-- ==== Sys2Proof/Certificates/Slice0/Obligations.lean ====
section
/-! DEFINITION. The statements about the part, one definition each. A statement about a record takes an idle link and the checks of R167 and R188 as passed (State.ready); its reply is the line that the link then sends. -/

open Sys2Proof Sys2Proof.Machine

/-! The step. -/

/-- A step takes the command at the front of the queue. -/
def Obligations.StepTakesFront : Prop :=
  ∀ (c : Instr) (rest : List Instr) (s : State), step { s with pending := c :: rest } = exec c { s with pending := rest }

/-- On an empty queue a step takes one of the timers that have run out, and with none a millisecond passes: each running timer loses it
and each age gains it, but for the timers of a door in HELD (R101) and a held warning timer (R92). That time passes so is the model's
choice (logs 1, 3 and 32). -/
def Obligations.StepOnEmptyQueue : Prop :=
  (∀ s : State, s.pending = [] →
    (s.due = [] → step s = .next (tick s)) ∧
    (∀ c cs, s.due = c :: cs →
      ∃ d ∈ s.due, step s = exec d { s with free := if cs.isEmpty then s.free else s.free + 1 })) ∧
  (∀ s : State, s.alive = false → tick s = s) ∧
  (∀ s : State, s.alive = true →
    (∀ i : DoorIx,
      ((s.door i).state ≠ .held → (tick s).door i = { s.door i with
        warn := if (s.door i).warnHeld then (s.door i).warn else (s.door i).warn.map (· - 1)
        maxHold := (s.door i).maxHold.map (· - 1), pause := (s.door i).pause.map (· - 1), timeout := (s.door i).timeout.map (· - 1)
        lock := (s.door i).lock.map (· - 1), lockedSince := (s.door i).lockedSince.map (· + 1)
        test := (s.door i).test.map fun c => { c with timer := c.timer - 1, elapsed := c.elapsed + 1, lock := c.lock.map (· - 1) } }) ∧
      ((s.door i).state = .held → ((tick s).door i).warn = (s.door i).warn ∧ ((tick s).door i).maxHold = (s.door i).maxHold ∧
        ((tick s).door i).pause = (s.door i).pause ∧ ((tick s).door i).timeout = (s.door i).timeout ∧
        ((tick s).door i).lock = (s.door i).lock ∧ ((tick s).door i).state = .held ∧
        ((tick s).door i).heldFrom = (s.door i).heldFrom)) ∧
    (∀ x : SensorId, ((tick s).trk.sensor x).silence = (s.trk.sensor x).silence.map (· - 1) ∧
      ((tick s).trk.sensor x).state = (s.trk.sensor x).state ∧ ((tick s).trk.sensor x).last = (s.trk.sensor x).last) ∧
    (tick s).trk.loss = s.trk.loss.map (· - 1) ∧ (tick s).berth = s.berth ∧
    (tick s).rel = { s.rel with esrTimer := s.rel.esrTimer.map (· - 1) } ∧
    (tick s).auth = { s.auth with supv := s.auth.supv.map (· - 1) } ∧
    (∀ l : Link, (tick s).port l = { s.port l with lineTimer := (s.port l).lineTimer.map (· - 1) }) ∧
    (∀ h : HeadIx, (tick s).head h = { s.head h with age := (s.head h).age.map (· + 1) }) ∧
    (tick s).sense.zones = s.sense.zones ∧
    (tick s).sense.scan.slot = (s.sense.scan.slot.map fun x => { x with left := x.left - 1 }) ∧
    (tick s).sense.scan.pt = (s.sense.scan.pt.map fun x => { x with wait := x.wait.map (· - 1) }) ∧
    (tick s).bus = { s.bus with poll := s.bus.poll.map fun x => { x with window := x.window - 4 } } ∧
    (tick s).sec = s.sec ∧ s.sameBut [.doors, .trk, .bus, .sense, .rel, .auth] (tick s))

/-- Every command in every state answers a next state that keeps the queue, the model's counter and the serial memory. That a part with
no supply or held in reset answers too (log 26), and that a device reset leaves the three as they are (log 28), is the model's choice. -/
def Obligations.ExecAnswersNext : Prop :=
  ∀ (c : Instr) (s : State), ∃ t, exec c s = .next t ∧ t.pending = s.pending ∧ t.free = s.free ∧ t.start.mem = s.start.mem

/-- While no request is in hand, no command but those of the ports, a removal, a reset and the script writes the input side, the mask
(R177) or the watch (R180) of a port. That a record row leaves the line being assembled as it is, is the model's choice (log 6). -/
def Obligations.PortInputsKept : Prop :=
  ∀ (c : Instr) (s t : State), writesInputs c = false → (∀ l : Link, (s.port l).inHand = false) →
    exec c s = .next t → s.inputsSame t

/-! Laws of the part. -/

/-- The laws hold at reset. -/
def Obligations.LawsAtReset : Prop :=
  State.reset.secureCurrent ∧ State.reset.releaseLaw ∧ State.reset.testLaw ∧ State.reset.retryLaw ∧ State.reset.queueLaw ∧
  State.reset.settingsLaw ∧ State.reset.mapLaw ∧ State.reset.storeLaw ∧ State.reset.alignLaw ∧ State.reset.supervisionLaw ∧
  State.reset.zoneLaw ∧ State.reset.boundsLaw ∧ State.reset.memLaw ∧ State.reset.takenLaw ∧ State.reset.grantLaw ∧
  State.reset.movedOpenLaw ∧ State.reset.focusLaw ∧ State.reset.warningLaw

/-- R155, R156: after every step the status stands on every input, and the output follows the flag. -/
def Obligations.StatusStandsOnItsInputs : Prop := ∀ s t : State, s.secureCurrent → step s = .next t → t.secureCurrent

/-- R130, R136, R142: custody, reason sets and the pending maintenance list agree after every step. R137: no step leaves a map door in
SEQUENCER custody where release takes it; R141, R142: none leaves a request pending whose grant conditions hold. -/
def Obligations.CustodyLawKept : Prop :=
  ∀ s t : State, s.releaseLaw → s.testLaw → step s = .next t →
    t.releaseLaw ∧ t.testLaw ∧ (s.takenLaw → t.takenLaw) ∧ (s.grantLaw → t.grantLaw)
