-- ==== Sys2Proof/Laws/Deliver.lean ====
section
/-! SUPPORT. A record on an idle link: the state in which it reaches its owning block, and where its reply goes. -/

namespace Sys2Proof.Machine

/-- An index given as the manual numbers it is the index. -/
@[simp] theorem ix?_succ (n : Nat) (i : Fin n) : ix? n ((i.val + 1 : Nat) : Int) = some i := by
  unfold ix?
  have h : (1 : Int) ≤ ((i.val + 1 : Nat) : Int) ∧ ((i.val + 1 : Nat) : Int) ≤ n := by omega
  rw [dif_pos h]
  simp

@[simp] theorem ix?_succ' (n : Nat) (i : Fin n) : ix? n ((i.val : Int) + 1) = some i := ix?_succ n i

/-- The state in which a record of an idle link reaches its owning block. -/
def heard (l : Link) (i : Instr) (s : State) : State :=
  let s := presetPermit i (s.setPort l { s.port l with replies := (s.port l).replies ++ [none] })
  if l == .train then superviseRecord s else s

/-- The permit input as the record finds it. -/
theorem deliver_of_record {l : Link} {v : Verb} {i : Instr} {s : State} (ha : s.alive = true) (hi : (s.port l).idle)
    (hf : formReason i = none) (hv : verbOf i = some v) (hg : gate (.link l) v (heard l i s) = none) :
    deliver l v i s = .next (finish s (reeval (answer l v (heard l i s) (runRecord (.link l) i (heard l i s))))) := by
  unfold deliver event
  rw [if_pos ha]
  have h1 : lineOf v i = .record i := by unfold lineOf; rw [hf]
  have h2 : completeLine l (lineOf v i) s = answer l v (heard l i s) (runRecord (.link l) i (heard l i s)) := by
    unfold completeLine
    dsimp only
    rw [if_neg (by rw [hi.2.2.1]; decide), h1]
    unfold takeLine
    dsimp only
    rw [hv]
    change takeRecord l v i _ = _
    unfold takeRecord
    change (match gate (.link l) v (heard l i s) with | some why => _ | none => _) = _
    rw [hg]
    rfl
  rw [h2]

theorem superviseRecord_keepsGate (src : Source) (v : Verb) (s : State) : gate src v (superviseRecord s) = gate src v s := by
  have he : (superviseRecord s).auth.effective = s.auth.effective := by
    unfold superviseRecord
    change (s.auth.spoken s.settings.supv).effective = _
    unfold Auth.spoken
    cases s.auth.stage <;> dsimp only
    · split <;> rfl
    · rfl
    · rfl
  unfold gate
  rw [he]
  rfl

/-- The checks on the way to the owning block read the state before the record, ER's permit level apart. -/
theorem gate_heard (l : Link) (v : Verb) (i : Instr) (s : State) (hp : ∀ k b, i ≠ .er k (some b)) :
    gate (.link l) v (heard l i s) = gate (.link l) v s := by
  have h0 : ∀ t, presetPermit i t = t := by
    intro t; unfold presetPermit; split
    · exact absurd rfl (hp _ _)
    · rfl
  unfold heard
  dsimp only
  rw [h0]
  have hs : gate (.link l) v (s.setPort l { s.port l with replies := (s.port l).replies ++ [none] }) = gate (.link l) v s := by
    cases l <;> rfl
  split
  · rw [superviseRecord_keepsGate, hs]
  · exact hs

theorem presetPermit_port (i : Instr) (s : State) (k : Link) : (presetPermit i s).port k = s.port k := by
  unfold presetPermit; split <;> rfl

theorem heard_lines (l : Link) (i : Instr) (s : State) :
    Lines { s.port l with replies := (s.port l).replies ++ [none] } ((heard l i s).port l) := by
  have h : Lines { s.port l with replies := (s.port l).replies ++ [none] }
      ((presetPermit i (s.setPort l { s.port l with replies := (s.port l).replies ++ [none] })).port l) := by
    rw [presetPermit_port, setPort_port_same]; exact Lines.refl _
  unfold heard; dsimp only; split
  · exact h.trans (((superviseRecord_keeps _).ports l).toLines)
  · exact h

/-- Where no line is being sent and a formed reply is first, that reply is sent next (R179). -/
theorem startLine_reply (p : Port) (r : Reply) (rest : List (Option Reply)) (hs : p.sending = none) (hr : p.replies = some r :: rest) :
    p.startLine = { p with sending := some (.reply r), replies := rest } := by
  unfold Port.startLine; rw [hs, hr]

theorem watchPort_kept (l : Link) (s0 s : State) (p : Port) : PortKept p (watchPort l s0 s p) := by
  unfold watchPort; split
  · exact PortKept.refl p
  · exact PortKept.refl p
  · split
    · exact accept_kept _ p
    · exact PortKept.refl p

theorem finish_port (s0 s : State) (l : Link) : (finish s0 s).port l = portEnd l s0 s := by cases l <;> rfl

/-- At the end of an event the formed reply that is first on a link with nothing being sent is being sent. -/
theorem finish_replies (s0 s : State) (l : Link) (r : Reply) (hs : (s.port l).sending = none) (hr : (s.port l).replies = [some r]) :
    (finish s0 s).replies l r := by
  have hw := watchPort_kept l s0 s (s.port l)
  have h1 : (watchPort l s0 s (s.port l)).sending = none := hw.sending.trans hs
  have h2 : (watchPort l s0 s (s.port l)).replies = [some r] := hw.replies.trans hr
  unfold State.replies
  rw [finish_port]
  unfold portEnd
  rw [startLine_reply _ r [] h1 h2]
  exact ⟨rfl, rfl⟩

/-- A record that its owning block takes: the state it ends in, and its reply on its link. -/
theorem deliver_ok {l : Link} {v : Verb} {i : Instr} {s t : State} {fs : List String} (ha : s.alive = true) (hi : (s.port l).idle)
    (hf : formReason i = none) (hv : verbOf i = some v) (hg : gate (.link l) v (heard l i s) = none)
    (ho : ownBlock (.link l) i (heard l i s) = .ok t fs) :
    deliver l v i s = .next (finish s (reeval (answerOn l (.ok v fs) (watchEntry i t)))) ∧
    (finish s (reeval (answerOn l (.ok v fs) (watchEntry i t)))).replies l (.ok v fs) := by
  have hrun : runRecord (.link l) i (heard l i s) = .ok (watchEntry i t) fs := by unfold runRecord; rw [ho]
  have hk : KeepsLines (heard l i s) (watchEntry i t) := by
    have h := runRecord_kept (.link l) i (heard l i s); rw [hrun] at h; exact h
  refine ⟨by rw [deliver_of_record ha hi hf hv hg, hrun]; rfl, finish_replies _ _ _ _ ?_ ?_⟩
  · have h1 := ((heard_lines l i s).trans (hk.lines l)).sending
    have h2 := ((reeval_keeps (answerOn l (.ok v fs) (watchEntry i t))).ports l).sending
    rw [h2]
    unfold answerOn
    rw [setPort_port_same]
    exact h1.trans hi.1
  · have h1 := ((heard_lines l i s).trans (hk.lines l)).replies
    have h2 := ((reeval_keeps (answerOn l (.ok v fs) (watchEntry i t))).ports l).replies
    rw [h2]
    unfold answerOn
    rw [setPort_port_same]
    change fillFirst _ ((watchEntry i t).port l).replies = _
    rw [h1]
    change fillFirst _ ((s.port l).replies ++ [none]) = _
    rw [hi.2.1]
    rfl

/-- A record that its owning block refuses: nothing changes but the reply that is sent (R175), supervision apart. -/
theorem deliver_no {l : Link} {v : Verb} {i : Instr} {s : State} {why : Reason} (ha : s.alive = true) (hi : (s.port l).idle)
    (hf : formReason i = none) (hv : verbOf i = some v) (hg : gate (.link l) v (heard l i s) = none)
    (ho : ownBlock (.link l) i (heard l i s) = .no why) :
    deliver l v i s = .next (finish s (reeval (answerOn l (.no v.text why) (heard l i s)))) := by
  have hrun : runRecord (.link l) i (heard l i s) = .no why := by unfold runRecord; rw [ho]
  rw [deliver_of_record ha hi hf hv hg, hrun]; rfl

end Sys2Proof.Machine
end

* * *

Search the entries for the word "dsimp" and pick out every line that holds it.

    dsimp only
    dsimp only
    cases s.auth.stage <;> dsimp only
  dsimp only
  unfold heard; dsimp only; split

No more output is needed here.